CREATE STATISTICS [STATS_USER_GROUP_8_9_10_11]
ON [USER_GROUP] ([USR_OBJECT_ID],[GRP_OBJECT_ID],[CNTX_OBJECT_ID],[CNTX_CLASS_ID]) CREATE STATISTICS [STATS_USERS_1_2_3_10]
ON [USERS] ([OBJECT_ID],[CLASS_ID],[LOGIN],[FIRST_NAME])

For this database, a total of 291 statistics were added.

Summary

The above solution is a good solution but is likely not perfect. Some of the statistics are candidates for further optimization. For example, consider this set:

CREATE STATISTICS [STATS_TN_VIDEO_1_2_3_4_5_6_7_8_9_10_16] CREATE STATISTICS [STATS_TN_VIDEO_1_2_3_4_5_6_7_8_9_10_50] CREATE STATISTICS [STATS_TN_VIDEO_1_2_3_4_5_6_7_8_9_10_51] CREATE STATISTICS [STATS_TN_VIDEO_1_2_3_4_5_6_7_8_9_10_54] CREATE STATISTICS [STATS_TN_VIDEO_1_2_3_4_5_6_7_8_9_10_57] CREATE STATISTICS [STATS_TN_VIDEO_1_2_3_4_5_6_7_8_9_10_58]

Analysis and testing would reveal if dropping these 6 indexes and replacing them with one of the following would improve performance better:

  • [STATS_TN_VIDEO_1_2_3_4_5_6_7_8_9_10]
  • [STATS_TN_VIDEO_1_2_3_4_5_6_7_8_9_10_16_50_51_54_57_58]

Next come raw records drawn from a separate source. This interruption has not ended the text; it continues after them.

-- ==== Sys2Proof/Laws/Ops.lean ====
section
/-! SUPPORT. What the shared operations change: the log, the counters, completions, requests. Each touches the fields named here and no other. -/
namespace Sys2Proof.Machine

@[simp] theorem State.logEntry_pending (s : State) (e : SntEntry) : (s.logEntry e).pending = s.pending := by unfold State.logEntry; split <;> rfl
@[simp] theorem State.logEntry_out (s : State) (e : SntEntry) : (s.logEntry e).out = s.out := by unfold State.logEntry; split <;> rfl
@[simp] theorem State.logEntry_own (s : State) (e : SntEntry) : (s.logEntry e).own = s.own := by unfold State.logEntry; split <;> rfl
@[simp] theorem State.logEntry_bnd (s : State) (e : SntEntry) : (s.logEntry e).bnd = s.bnd := by unfold State.logEntry; split <;> rfl
@[simp] theorem State.logEntry_cmd (s : State) (e : SntEntry) : (s.logEntry e).cmd = s.cmd := by unfold State.logEntry; split <;> rfl
@[simp] theorem State.logEntry_parts (s : State) (e : SntEntry) : (s.logEntry e).parts = s.parts := by unfold State.logEntry; split <;> rfl
@[simp] theorem State.logEntry_vent (s : State) (e : SntEntry) : (s.logEntry e).vent = s.vent := by unfold State.logEntry; split <;> rfl
@[simp] theorem State.logEntry_fum (s : State) (e : SntEntry) : (s.logEntry e).fum = s.fum := by unfold State.logEntry; split <;> rfl
@[simp] theorem State.logEntry_guard (s : State) (e : SntEntry) : (s.logEntry e).guard = s.guard := by unfold State.logEntry; split <;> rfl
@[simp] theorem State.logEntry_skn (s : State) (e : SntEntry) : (s.logEntry e).skn = s.skn := by unfold State.logEntry; split <;> rfl
@[simp] theorem State.logEntry_otp (s : State) (e : SntEntry) : (s.logEntry e).otp = s.otp := by unfold State.logEntry; split <;> rfl
@[simp] theorem State.logEntry_lc (s : State) (e : SntEntry) : (s.logEntry e).lc = s.lc := by unfold State.logEntry; split <;> rfl
@[simp] theorem State.logEntry_host (s : State) (e : SntEntry) : (s.logEntry e).host = s.host := by unfold State.logEntry; split <;> rfl
@[simp] theorem State.logEntry_wg (s : State) (e : SntEntry) : (s.logEntry e).wg = s.wg := by unfold State.logEntry; split <;> rfl
@[simp] theorem State.logEntry_fl (s : State) (e : SntEntry) : (s.logEntry e).fl = s.fl := by unfold State.logEntry; split <;> rfl
@[simp] theorem State.logEntry_att (s : State) (e : SntEntry) : (s.logEntry e).att = s.att := by unfold State.logEntry; split <;> rfl
@[simp] theorem State.logEntry_dig (s : State) (e : SntEntry) : (s.logEntry e).dig = s.dig := by unfold State.logEntry; split <;> rfl
@[simp] theorem State.logEntry_pke (s : State) (e : SntEntry) : (s.logEntry e).pke = s.pke := by unfold State.logEntry; split <;> rfl
@[simp] theorem State.logEntry_lnk (s : State) (e : SntEntry) : (s.logEntry e).lnk = s.lnk := by unfold State.logEntry; split <;> rfl
@[simp] theorem State.logEntry_co (s : State) (e : SntEntry) : (s.logEntry e).co = s.co := by unfold State.logEntry; split <;> rfl
@[simp] theorem State.logEntry_re (s : State) (e : SntEntry) : (s.logEntry e).re = s.re := by unfold State.logEntry; split <;> rfl
@[simp] theorem State.logEntry_gov (s : State) (e : SntEntry) : (s.logEntry e).gov = s.gov := by unfold State.logEntry; split <;> rfl
@[simp] theorem State.logEntry_gy (s : State) (e : SntEntry) : (s.logEntry e).gy = s.gy := by unfold State.logEntry; split <;> rfl

@[simp] theorem State.log_pending (s : State) (c : BitVec 32) (u : UnitId) (d : BitVec 8) (p q : Option W64) (f : BitVec 8) : (s.log c u d p q f).pending = s.pending := by simp [State.log]
@[simp] theorem State.log_out (s : State) (c : BitVec 32) (u : UnitId) (d : BitVec 8) (p q : Option W64) (f : BitVec 8) : (s.log c u d p q f).out = s.out := by simp [State.log]
@[simp] theorem State.log_own (s : State) (c : BitVec 32) (u : UnitId) (d : BitVec 8) (p q : Option W64) (f : BitVec 8) : (s.log c u d p q f).own = s.own := by simp [State.log]
@[simp] theorem State.log_bnd (s : State) (c : BitVec 32) (u : UnitId) (d : BitVec 8) (p q : Option W64) (f : BitVec 8) : (s.log c u d p q f).bnd = s.bnd := by simp [State.log]
@[simp] theorem State.log_cmd (s : State) (c : BitVec 32) (u : UnitId) (d : BitVec 8) (p q : Option W64) (f : BitVec 8) : (s.log c u d p q f).cmd = s.cmd := by simp [State.log]
@[simp] theorem State.log_parts (s : State) (c : BitVec 32) (u : UnitId) (d : BitVec 8) (p q : Option W64) (f : BitVec 8) : (s.log c u d p q f).parts = s.parts := by simp [State.log]
@[simp] theorem State.log_vent (s : State) (c : BitVec 32) (u : UnitId) (d : BitVec 8) (p q : Option W64) (f : BitVec 8) : (s.log c u d p q f).vent = s.vent := by simp [State.log]
@[simp] theorem State.log_fum (s : State) (c : BitVec 32) (u : UnitId) (d : BitVec 8) (p q : Option W64) (f : BitVec 8) : (s.log c u d p q f).fum = s.fum := by simp [State.log]
@[simp] theorem State.log_guard (s : State) (c : BitVec 32) (u : UnitId) (d : BitVec 8) (p q : Option W64) (f : BitVec 8) : (s.log c u d p q f).guard = s.guard := by simp [State.log]
@[simp] theorem State.log_skn (s : State) (c : BitVec 32) (u : UnitId) (d : BitVec 8) (p q : Option W64) (f : BitVec 8) : (s.log c u d p q f).skn = s.skn := by simp [State.log]
@[simp] theorem State.log_otp (s : State) (c : BitVec 32) (u : UnitId) (d : BitVec 8) (p q : Option W64) (f : BitVec 8) : (s.log c u d p q f).otp = s.otp := by simp [State.log]
@[simp] theorem State.log_lc (s : State) (c : BitVec 32) (u : UnitId) (d : BitVec 8) (p q : Option W64) (f : BitVec 8) : (s.log c u d p q f).lc = s.lc := by simp [State.log]
@[simp] theorem State.log_host (s : State) (c : BitVec 32) (u : UnitId) (d : BitVec 8) (p q : Option W64) (f : BitVec 8) : (s.log c u d p q f).host = s.host := by simp [State.log]
@[simp] theorem State.log_wg (s : State) (c : BitVec 32) (u : UnitId) (d : BitVec 8) (p q : Option W64) (f : BitVec 8) : (s.log c u d p q f).wg = s.wg := by simp [State.log]
@[simp] theorem State.log_fl (s : State) (c : BitVec 32) (u : UnitId) (d : BitVec 8) (p q : Option W64) (f : BitVec 8) : (s.log c u d p q f).fl = s.fl := by simp [State.log]
@[simp] theorem State.log_att (s : State) (c : BitVec 32) (u : UnitId) (d : BitVec 8) (p q : Option W64) (f : BitVec 8) : (s.log c u d p q f).att = s.att := by simp [State.log]
@[simp] theorem State.log_dig (s : State) (c : BitVec 32) (u : UnitId) (d : BitVec 8) (p q : Option W64) (f : BitVec 8) : (s.log c u d p q f).dig = s.dig := by simp [State.log]
@[simp] theorem State.log_pke (s : State) (c : BitVec 32) (u : UnitId) (d : BitVec 8) (p q : Option W64) (f : BitVec 8) : (s.log c u d p q f).pke = s.pke := by simp [State.log]
@[simp] theorem State.log_lnk (s : State) (c : BitVec 32) (u : UnitId) (d : BitVec 8) (p q : Option W64) (f : BitVec 8) : (s.log c u d p q f).lnk = s.lnk := by simp [State.log]
@[simp] theorem State.log_co (s : State) (c : BitVec 32) (u : UnitId) (d : BitVec 8) (p q : Option W64) (f : BitVec 8) : (s.log c u d p q f).co = s.co := by simp [State.log]
@[simp] theorem State.log_re (s : State) (c : BitVec 32) (u : UnitId) (d : BitVec 8) (p q : Option W64) (f : BitVec 8) : (s.log c u d p q f).re = s.re := by simp [State.log]
@[simp] theorem State.log_gov (s : State) (c : BitVec 32) (u : UnitId) (d : BitVec 8) (p q : Option W64) (f : BitVec 8) : (s.log c u d p q f).gov = s.gov := by simp [State.log]
@[simp] theorem State.log_gy (s : State) (c : BitVec 32) (u : UnitId) (d : BitVec 8) (p q : Option W64) (f : BitVec 8) : (s.log c u d p q f).gy = s.gy := by simp [State.log]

There is a balance between the time spent improving performance and the performance gain, and common sense should be used.

A second item that I did not do was checking for indexes using the columns specified. The TSQL code above was already pushing the limit for complexity in a blog post.